# Blank screen and not turn on



## darkoverde (Jan 28, 2021)

Hello.

I'm using FreeBSD 12.2-RELEASE-p1 with Xorg, GDM and Xfce on my laptop Dell Latitude 3440. Everything works well, except by one detail: everytime i lock the screen and its turn off or it blanks after programed time, I can press any key on keyboard or move the touchpad, but the screen dont turns on.

The way I discovered to solve was press Ctrl+Alt+F{1..8} to go to console and Ctrl+Alt+F9 to go back to graphic mode. This way the screen turns on.

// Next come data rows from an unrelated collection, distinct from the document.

-- ==== Sys2Proof/Machine/NetPorts.lean ====
section
/-! DEFINITION. The port slots: their states, quad modes, faults, PAUSE and PFC (R218 to R229). -/

namespace Sys2Proof.Machine

/-- A NETP_ESTAT cause but `link` latches the port slot error event (R220). -/
def Fjoek.slotError (m : Fjoek) (s : Nat) (f : Nat → Fld) : Fjoek := m.cause (f s) (128 + 2 * s)

/-- The mode of R218 uses slot `s`. -/
def Fjoek.slotInUse (m : Fjoek) (s : Nat) : Bool :=
  match m.get (NETP_QCFG_mode (s / 4)) with
  | 1 => s % 4 == 0
  | 2 => s % 2 == 0
  | 3 => true
  | 4 => s % 4 == 0
  | 5 => s % 2 == 0
  | 6 => true
  | 7 => s % 4 == 0
  | 8 => true
  | _ => false

/-- `up` changes: the link event latches, and in twin operation a LINK record is written (R220, R356). -/
def Fjoek.setUp (m : Fjoek) (s : Nat) (v : Bool) : Fjoek :=
  if m.isOn (NETP_SSTAT_up s) = v then m
  else
    let m := (m.put (NETP_SSTAT_up s) (bnat v)).cause (NETP_ESTAT_link s) (129 + 2 * s)
    let m := m.when (!v) fun m => m.count (NETP_LINKDN_LO s) 1
    m.logTwin 0x0B 0x85 [bnat (!v), s, 0]

def Fjoek.setFault (m : Fjoek) (s : Nat) (v : Bool) : Fjoek :=
  { m with netp := { m.netp with faults := tableSet (fun _ => false) m.netp.faults s v } }

def Fjoek.faulty (m : Fjoek) (s : Nat) : Bool := tableGet (fun _ => false) m.netp.faults s

/-- Slot `s` sends the remote fault indication: in state 2, its own side is not aligned and the partner's is, which it is taken to be while
it sends no such indication (R221; assumption 91, DEDUCED). -/
def Fjoek.indicates (m : Fjoek) (s : Nat) : Bool :=
  m.get (NETP_SSTAT_state s) == 2 && (!m.isOn (NETP_SSTAT_align s) || m.isOn (NETP_SSTAT_lfault s)) && !m.isOn (NETP_SSTAT_rfault s)

/-- A happening at the link of slot `s`, and what it changes of the remote fault indication sent (R221). -/
def Fjoek.onLink (m : Fjoek) (s : Nat) (f : Fjoek → Fjoek) : Fjoek :=
  let n := f m
  if n.indicates s = m.indicates s then n else n.send (.remoteFault s (n.indicates s))

/-- The receivers of a slot's lanes take new SNR estimates, which nothing in the spec gives: free values (R229; assumption 13). -/
def Fjoek.senseSnr (m : Fjoek) (s : Nat) : Fjoek :=
  m.each (m.slotLanes s) fun l m =>
    let (v, m) := m.freeNat
    m.put (NETP_LANE_snr (s / 4) l) v

/-- A write of NETP_SCTL.admin = 1: ignored on a slot not in use (R218). -/
def Fjoek.slotEnable (m : Fjoek) (s : Nat) : Fjoek :=
  if !m.slotInUse s then m
  else
    let m := m.put (NETP_SCTL_admin s) 1
    if m.get (NETP_SSTAT_state s) = 0 then m.put (NETP_SSTAT_state s) 1 else m

/-- The end of a slot's service (R227): the queues are flushed without a hold, and every copy is counted. -/
def Fjoek.slotDisable (m : Fjoek) (s : Nat) : Fjoek :=
  if !m.slotInUse s then m
  else m.onLink s fun m =>
    let m := m.put (NETP_SCTL_admin s) 0
    if m.get (NETP_SSTAT_state s) = 0 then m
    else
      let m := (m.put (NETP_SSTAT_state s) 0).put (NETP_SSTAT_align s) 0
      let m := ((m.put (NETP_SSTAT_lfault s) 0).put (NETP_SSTAT_rfault s) 0).setFault s false
      (m.setUp s false).flushPort s

/-- SLOT_ENABLE. -/
def execSlotEnable (s : Fin 32) (st : State) := st.on fun m => m.slotEnable s.val
/-- SLOT_DISABLE. -/
def execSlotDisable (s : Fin 32) (st : State) := st.on fun m => m.slotDisable s.val

/-- A write of NETP_QCFG.mode (R219). -/
def Fjoek.quadMode (m : Fjoek) (q mode : Nat) : Fjoek :=
  if (List.range 4).all fun i => !m.isOn (NETP_SCTL_admin (4 * q + i)) && m.get (NETP_SSTAT_state (4 * q + i)) == 0 then
    (m.put (NETP_QCFG_mode q) mode).put (NETP_QSTAT_busy q) 1
  else m.slotError (4 * q) NETP_ESTAT_rej

/-- QUAD_MODE_WRITE. -/
def execQuadModeWrite (q : Fin 8) (mode : Fin 16) (s : State) := s.on fun m => m.quadMode q.val mode.val
/-- QUAD_MODE_CHANGE_DONE. -/
def execQuadModeChangeDone (q : Fin 8) (s : State) := s.on fun m => (m.put (NETP_QSTAT_busy q.val) 0).settleQuads

/-- LANES_ON: within 200 µs of `admin`; a mode change in progress keeps the lanes off. -/
def execLanesOn (s : Fin 32) (st : State) := st.on fun m =>
  let s := s.val
  if m.get (NETP_SSTAT_state s) = 1 ∧ !m.isOn (NETP_QSTAT_busy (s / 4)) then
    m.onLink s fun m => (m.put (NETP_SSTAT_state s) 2).senseSnr s
  else m

/-- LINK_ALIGNED: FEC and PCS aligned, no local or remote fault. -/
def execLinkAligned (s : Fin 32) (st : State) := st.on fun m =>
  let s := s.val
  if m.get (NETP_SSTAT_state s) = 2 then m.onLink s fun m =>
    let m := m.senseSnr s
    let m := (m.put (NETP_SSTAT_align s) 1).put (NETP_SSTAT_lfault s) 0
    ((m.put (NETP_SSTAT_rfault s) 0).put (NETP_SSTAT_state s) 3).setFault s false
  else m

/-- LINK_QUALIFIED: upq ms without fault; a port that comes up keeps the frames of its hold (R246). -/
def execLinkQualified (s : Fin 32) (st : State) := st.on fun m =>
  let s := s.val
  if m.get (NETP_SSTAT_state s) = 3 then ((m.put (NETP_SSTAT_state s) 4).setUp s true).endHold s else m

/-- LINK_FAULT: a fault arises. One that passes the FEC threshold is a fault only with NETP_FECTHR.en (R220). -/
def execLinkFault (s : Fin 32) (kind : LinkFault) (st : State) := st.on fun m =>
  let s := s.val
  if m.get (NETP_SSTAT_state s) < 2 then m
  else m.onLink s fun m =>
    let m := m.senseSnr s
    let m := match kind with
      | .align => m.put (NETP_SSTAT_align s) 0
      | .loc => m.put (NETP_SSTAT_lfault s) 1
      | .remote => m.put (NETP_SSTAT_rfault s) 1
      | .fec => m.slotError s NETP_ESTAT_fecdeg
    if kind = .fec ∧ !m.isOn (NETP_FECTHR_en s) then m
    else
      let m := m.setFault s true
      if m.get (NETP_SSTAT_state s) = 3 then m.put (NETP_SSTAT_state s) 2 else m

/-- LINK_FAULT_CLEAR: a fault in UP clears before dn_us and counts a flap (R221). -/
def execLinkFaultClear (s : Fin 32) (st : State) := st.on fun m =>
  let s := s.val
  if m.get (NETP_SSTAT_state s) = 4 ∧ m.faulty s then
    let m := (m.put (NETP_SSTAT_align s) 1).put (NETP_SSTAT_lfault s) 0
    let m := (m.put (NETP_SSTAT_rfault s) 0).setFault s false
    (m.count (NETP_FLAPS_LO s) 1).slotError s NETP_ESTAT_flap
  else m

/-- LINK_DOWN: the fault has lasted dn_us; the switch core sees the port down in the same cycle and starts its hold. `sending`
says that a frame was being sent, which is cut off (R221, R223). -/
def execLinkDown (s : Fin 32) (sending : Bool) (st : State) := st.on fun m =>
  let s := s.val
  if m.get (NETP_SSTAT_state s) = 4 ∧ m.faulty s then
    let m := m.when sending fun m => m.count (NETP_TXABORT_LO s) 1
    m.onLink s fun m => ((m.put (NETP_SSTAT_state s) 2).setUp s false).startHold s
  else m

/-! ## PAUSE and PFC (R225, R226) -/

/-- PAUSE_RECEIVE. A slot out of service counts the frame (R228). -/
def execPauseReceive (s : Fin 32) (quanta : BitVec 16) (st : State) := st.on fun m => m.pauseFrame s.val quanta.toNat

/-- PFC_RECEIVE. -/
def execPfcReceive (s : Fin 32) (enable : BitVec 8) (quanta : List Nat) (st : State) := st.on fun m =>
  m.pfcFrame s.val enable.toNat quanta

/-- The classes that a pause or a release of class `c` covers: the whole port in PAUSE mode. -/
def Fjoek.pauseGroup (m : Fjoek) (s c : Nat) : Nat := if m.get (NETP_SCTL_fc s) = 1 then 0xFF else 2 ^ c

/-- PAUSE_EXPIRY: the time of a class runs out and it resumes. -/
def execPauseExpiry (s : Fin 32) (c : Fin 8) (st : State) := st.on fun m =>
  let old := m.get (SWC_PSTAT_paused s.val)
  m.put (SWC_PSTAT_paused s.val) (old - (old &&& m.pauseGroup s.val c.val))

/-- XOFF_REPEAT: while the signal holds, XOFF is sent again. -/
def execXoffRepeat (s : Fin 32) (st : State) := st.on fun m =>
  let x := m.get (SWC_PSTAT_xoff s.val)
  if x = 0 then m else m.sendPause s.val x (m.get (NETP_PFCCFG_quanta s.val))

/-- PFC_WATCHDOG_RELEASE: a class paused without a break for wd ms is released (R226). -/
def execPfcWatchdogRelease (s : Fin 32) (c : Fin 8) (st : State) := st.on fun m =>
  let s := s.val
  let old := m.get (SWC_PSTAT_paused s)
  if m.get (NETP_PFCCFG_wd s) = 0 ∨ !bitOf old c.val then m
  else
    let g := m.pauseGroup s c.val
    let m := m.put (SWC_PSTAT_paused s) (old - (old &&& g))
    let m : Fjoek := { m with netp := { m.netp with
      released := tableSet (fun _ => 0) m.netp.released s (m.released s ||| g) } }
    (m.count (NETP_PFCWD_LO s) 1).slotError s NETP_ESTAT_pfcwd

/-- PFC_RELEASE_END: the released time has passed, and pauses of the class are honoured again. -/
def execPfcReleaseEnd (s : Fin 32) (c : Fin 8) (st : State) := st.on fun m =>
  let r := m.released s.val
  { m with netp := { m.netp with
    released := tableSet (fun _ => 0) m.netp.released s.val (r - (r &&& m.pauseGroup s.val c.val)) } }

end Sys2Proof.Machine
end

How can i solve this trouble? Any ideas?

Thanks.


----------



## the3ajm (Jan 28, 2021)

I would check in xfce power settings and make sure that the display never blanks out you can toggle it left to disable right for max time. I'm not sure if it's related to xscreensaver not installed but I just disable the blanking altogether since when I close the lid the display will turn off by itself.


----------



## darkoverde (Jan 28, 2021)

the3ajm said:


> I would check in xfce power settings and make sure that the display never blanks out you can toggle it left to disable right for max time. I'm not sure if it's related to xscreensaver not installed but I just disable the blanking altogether since when I close the lid the display will turn off by itself.



I confess i hadn't thought that. But solved my trouble.

No need to turn off the screen. I always use laptop on energy. Battery only when the power goes out.

Thanks.


----------